Engineering students to race their autonomous cars Friday at Old Main in Tempe.
Designing the entire car takes computer science students beyond software.
April 27, 2016

Inaugural ASU computer science course teaches students how to design an entire system with self-driving cars

On Friday morning, man and machine will find themselves both tested.

The challenge for the robotic car? Make your way — on your own, of course — from University Drive about 250 yards to the steps of Old Main, avoiding students, skateboards, bicycles and the fountain.

The challenge for the students? Build a robotic car that can do all that.
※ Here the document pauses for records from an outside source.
-- ==== Sys2Proof/Machine/Crypto.lean ====
section
/-! DEFINITION. The generator's ChaCha8 block (R115, R116), the CRCs of the check unit and near-bank units (R438, Table 16.4), and the
SHAKE256 measurement (R248, R336; FIPS 202). -/
namespace Sys2Proof.Machine

/-! ### ChaCha with 8 rounds (R115) -/

/-- A block of sixteen words, read with 0 beyond its end. -/
def wd (l : List (BitVec 32)) (i : Nat) : BitVec 32 := l.getD i 0

/-- The quarter round on four word positions. -/
def quarter (x : List (BitVec 32)) (a b c d : Nat) : List (BitVec 32) :=
  let va := wd x a + wd x b
  let vd := (wd x d ^^^ va).rotateLeft 16
  let vc := wd x c + vd
  let vb := (wd x b ^^^ vc).rotateLeft 12
  let va := va + vb
  let vd := (vd ^^^ va).rotateLeft 8
  let vc := vc + vd
  let vb := (vb ^^^ vc).rotateLeft 7
  (((x.set a va).set b vb).set c vc).set d vd

/-- A column round followed by a diagonal round. -/
def doubleRound (x : List (BitVec 32)) : List (BitVec 32) :=
  let x := quarter (quarter (quarter (quarter x 0 4 8 12) 1 5 9 13) 2 6 10 14) 3 7 11 15
  quarter (quarter (quarter (quarter x 0 5 10 15) 1 6 11 12) 2 7 8 13) 3 4 9 14

/-- The input state of a draw (Table 4.8). -/
def chachaIn (seed : BitVec 256) (ctr purpose stream : Nat) : List (BitVec 32) :=
  [0x61707865, 0x3320646E, 0x79622D32, 0x6B206574] ++
  (List.range 8).map (fun w => seed.extractLsb' (32 * w) 32) ++
  [BitVec.ofNat 32 ctr, BitVec.ofNat 32 (ctr / 2 ^ 32), BitVec.ofNat 32 purpose, BitVec.ofNat 32 stream]

/-- The sixteen output words of a draw. -/
def chacha8 (seed : BitVec 256) (ctr purpose stream : Nat) : List (BitVec 32) :=
  let x := chachaIn seed ctr purpose stream
  List.zipWith (· + ·) x (doubleRound (doubleRound (doubleRound (doubleRound x))))

/-- The 16-bit share of an element of logical index `x` (R116). -/
def share16 (seed : BitVec 256) (purpose stream x : Nat) : Nat :=
  let o := chacha8 seed (x / 32) purpose stream
  let i := x % 32
  (wd o (i / 2)).toNat / 2 ^ (16 * (i % 2)) % 2 ^ 16

/-- The 8-bit share (R116). -/
def share8 (seed : BitVec 256) (purpose stream x : Nat) : Nat :=
  let o := chacha8 seed (x / 64) purpose stream
  let i := x % 64
  (wd o (i / 4)).toNat / 2 ^ (8 * (i % 4)) % 2 ^ 8

/-! ### CRCs (Table 16.4) -/

/-- One bit of a reflected CRC. -/
def crcBitR (poly : Nat) (r : Nat) (b : Nat) : Nat := let x := (r + b) % 2; if x = 1 then Nat.xor (r / 2) poly else r / 2
/-- One byte of a reflected CRC, lowest bit first. -/
def crcByteR (poly : Nat) (r : Nat) (v : BitVec 8) : Nat :=
  (List.range 8).foldl (fun r i => crcBitR poly r (v.toNat / 2 ^ i % 2)) r

/-- One byte of a 64-bit CRC that is not reflected, highest bit first. -/
def crcByteN (poly : Nat) (r : Nat) (v : BitVec 8) : Nat :=
  (List.range 8).foldl (fun r i =>
    let x := (r / 2 ^ 63 + v.toNat / 2 ^ (7 - i)) % 2
    let r2 := r * 2 % 2 ^ 64
    if x = 1 then Nat.xor r2 poly else r2) r

/-- CRC-32C continued from a running value (R438): finished values, so the register is the value with its final exclusive-OR undone. -/
def crc32c (v : Nat) (l : List (BitVec 8)) : Nat :=
  Nat.xor (l.foldl (crcByteR 0x82F63B78) (Nat.xor (v % 2 ^ 32) 0xFFFFFFFF)) 0xFFFFFFFF
/-- CRC-32 with the IEEE 802.3 polynomial (R274; the conventions of that standard, log entry 82). -/
def crc32 (l : List (BitVec 8)) : Nat := Nat.xor (l.foldl (crcByteR 0xEDB88320) 0xFFFFFFFF) 0xFFFFFFFF
/-- CRC-16 with polynomial 0x1021 and initial value 0xFFFF, highest bit first (R423). -/
def crc16 (l : List (BitVec 8)) : Nat :=
  l.foldl (fun r v => (List.range 8).foldl (fun r i =>
    let r2 := r * 2 % 2 ^ 16
    if (r / 2 ^ 15 + v.toNat / 2 ^ (7 - i)) % 2 = 1 then Nat.xor r2 0x1021 else r2) r) 0xFFFF
/-- CRC-64 (ECMA-182). -/
def crc64 (v : Nat) (l : List (BitVec 8)) : Nat := l.foldl (crcByteN 0x42F0E1EBA9EA3693) (v % 2 ^ 64)
/-- The host tag CRC: the same polynomial reflected, all ones before and after. -/
def crcTag (v : Nat) (l : List (BitVec 8)) : Nat :=
  Nat.xor (l.foldl (crcByteR 0xC96C5795D7870F42) (Nat.xor (v % 2 ^ 64) 0xFFFFFFFFFFFFFFFF)) 0xFFFFFFFFFFFFFFFF

/-- The algorithm of a code ALG 0 to 2. -/
def crcAlg (alg v : Nat) (l : List (BitVec 8)) : Nat :=
  match alg with
  | 0 => crc32c v l
  | 1 => crc64 v l
  | _ => crcTag v l

/-! ### SHAKE256 (FIPS 202) -/

/-- The 1,600 bits of a sponge, lane (x, y) at bit 64 (x + 5y). -/
abbrev Sponge := BitVec 1600

def Sponge.at (a : Sponge) (x y : Nat) : BitVec 64 := a.extractLsb' (64 * (x % 5 + 5 * (y % 5))) 64

/-- The sponge whose lanes a function of x and y gives. -/
def Sponge.of (f : Nat → Nat → BitVec 64) : Sponge :=
  (List.range 25).foldl (fun a i => a ||| (f (i % 5) (i / 5)).setWidth 1600 <<< (64 * i)) 0

/-- Step theta: each bit takes the parity of two columns. -/
def Sponge.theta (a : Sponge) : Sponge :=
  let par (x : Nat) : BitVec 64 := (List.range 5).foldl (fun v y => v ^^^ a.at x y) 0
  let eff : Sponge := .of fun x y => if y = 0 then par (x + 4) ^^^ (par (x + 1)).rotateLeft 1 else 0
  .of fun x y => a.at x y ^^^ eff.at x 0

/-- Steps rho and pi in one walk over the 24 lanes that move: from (x, y) to (y, 2x + 3y), turned by the triangular numbers. -/
def Sponge.walk (a : Sponge) : Nat → Nat → Nat → Sponge → Sponge
  | 0, _, _, b => b
  | n + 1, x, y, b =>
    let t := 24 - n
    let x' := y
    let y' := (2 * x + 3 * y) % 5
    a.walk n x' y' (b ||| ((a.at x y).rotateLeft (t * (t + 1) / 2 % 64)).setWidth 1600 <<< (64 * (x' + 5 * y')))

/-- Step chi: the rows, nonlinearly. -/
def Sponge.chi (a : Sponge) : Sponge := .of fun x y => a.at x y ^^^ (~~~a.at (x + 1) y &&& a.at (x + 2) y)

/-- The shift register of step iota, `t` steps on. -/
def roundBit : Nat → Nat
  | 0 => 1
  | t + 1 => let r := 2 * roundBit t; if r < 256 then r else Nat.xor r 0x171

/-- Step iota: the constant of round `i`, bits at 2^j - 1 of lane (0, 0). -/
def roundConst (i : Nat) : Nat := (List.range 7).foldl (fun v j => v + roundBit ((7 * i + j) % 255) % 2 * 2 ^ (2 ^ j - 1)) 0

/-- Keccak-f[1600]: 24 rounds. -/
def Sponge.permute (a : Sponge) : Sponge :=
  (List.range 24).foldl (fun a i =>
    let t := a.theta
    (t.walk 24 1 0 ((t.at 0 0).setWidth 1600)).chi ^^^ BitVec.ofNat 1600 (roundConst i)) a

def leWord : List (BitVec 8) → Nat
  | [] => 0
  | b :: bs => b.toNat + 256 * leWord bs

/-- A message in blocks of 136 bytes, the last with the suffix 1111 and the padding 10*1. -/
def shakeBlocks : Nat → List (BitVec 8) → List Nat
  | 0, _ => []
  | n + 1, m =>
    if m.length < 136 then [Nat.xor (leWord m + 0x1F * 256 ^ m.length) (0x80 * 256 ^ 135)]
    else leWord (m.take 136) :: shakeBlocks n (m.drop 136)

/-- The first 64 bytes of SHAKE256 of a message, as a number with byte 0 lowest. -/
def shake256 (m : List (BitVec 8)) : BitVec 512 :=
  ((shakeBlocks (m.length / 136 + 1) m).foldl (fun (a : Sponge) v => (a ^^^ BitVec.ofNat 1600 v).permute) 0).setWidth 512

end Sys2Proof.Machine
end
It’s the final step in a course offered for the first time this semester at Arizona State University.

Knowing how to write software isn’t enough any more, said Ira A. Fulton Schools of Engineering associate professor Aviral ShrivastavaShrivastava teaches in the Department of Computer Science and Engineering in the School of Computing, Informatics and Decision Systems Engineering, part of the Ira A. Fulton Schools of Engineering. He heads the Compiler and Microarchitecture Labs..

Computer science engineers need to learn to design an entire system.

“Being a computer science department, what we used to do was teach the software aspect of robots,” Shrivastava said. “But now as these robotic systems become more complex, you cannot even develop the software without knowing the other aspects. You have to understand the relationships and connections between the mechanical components and the electrical components to be able to correctly write the software. That is what is changing.”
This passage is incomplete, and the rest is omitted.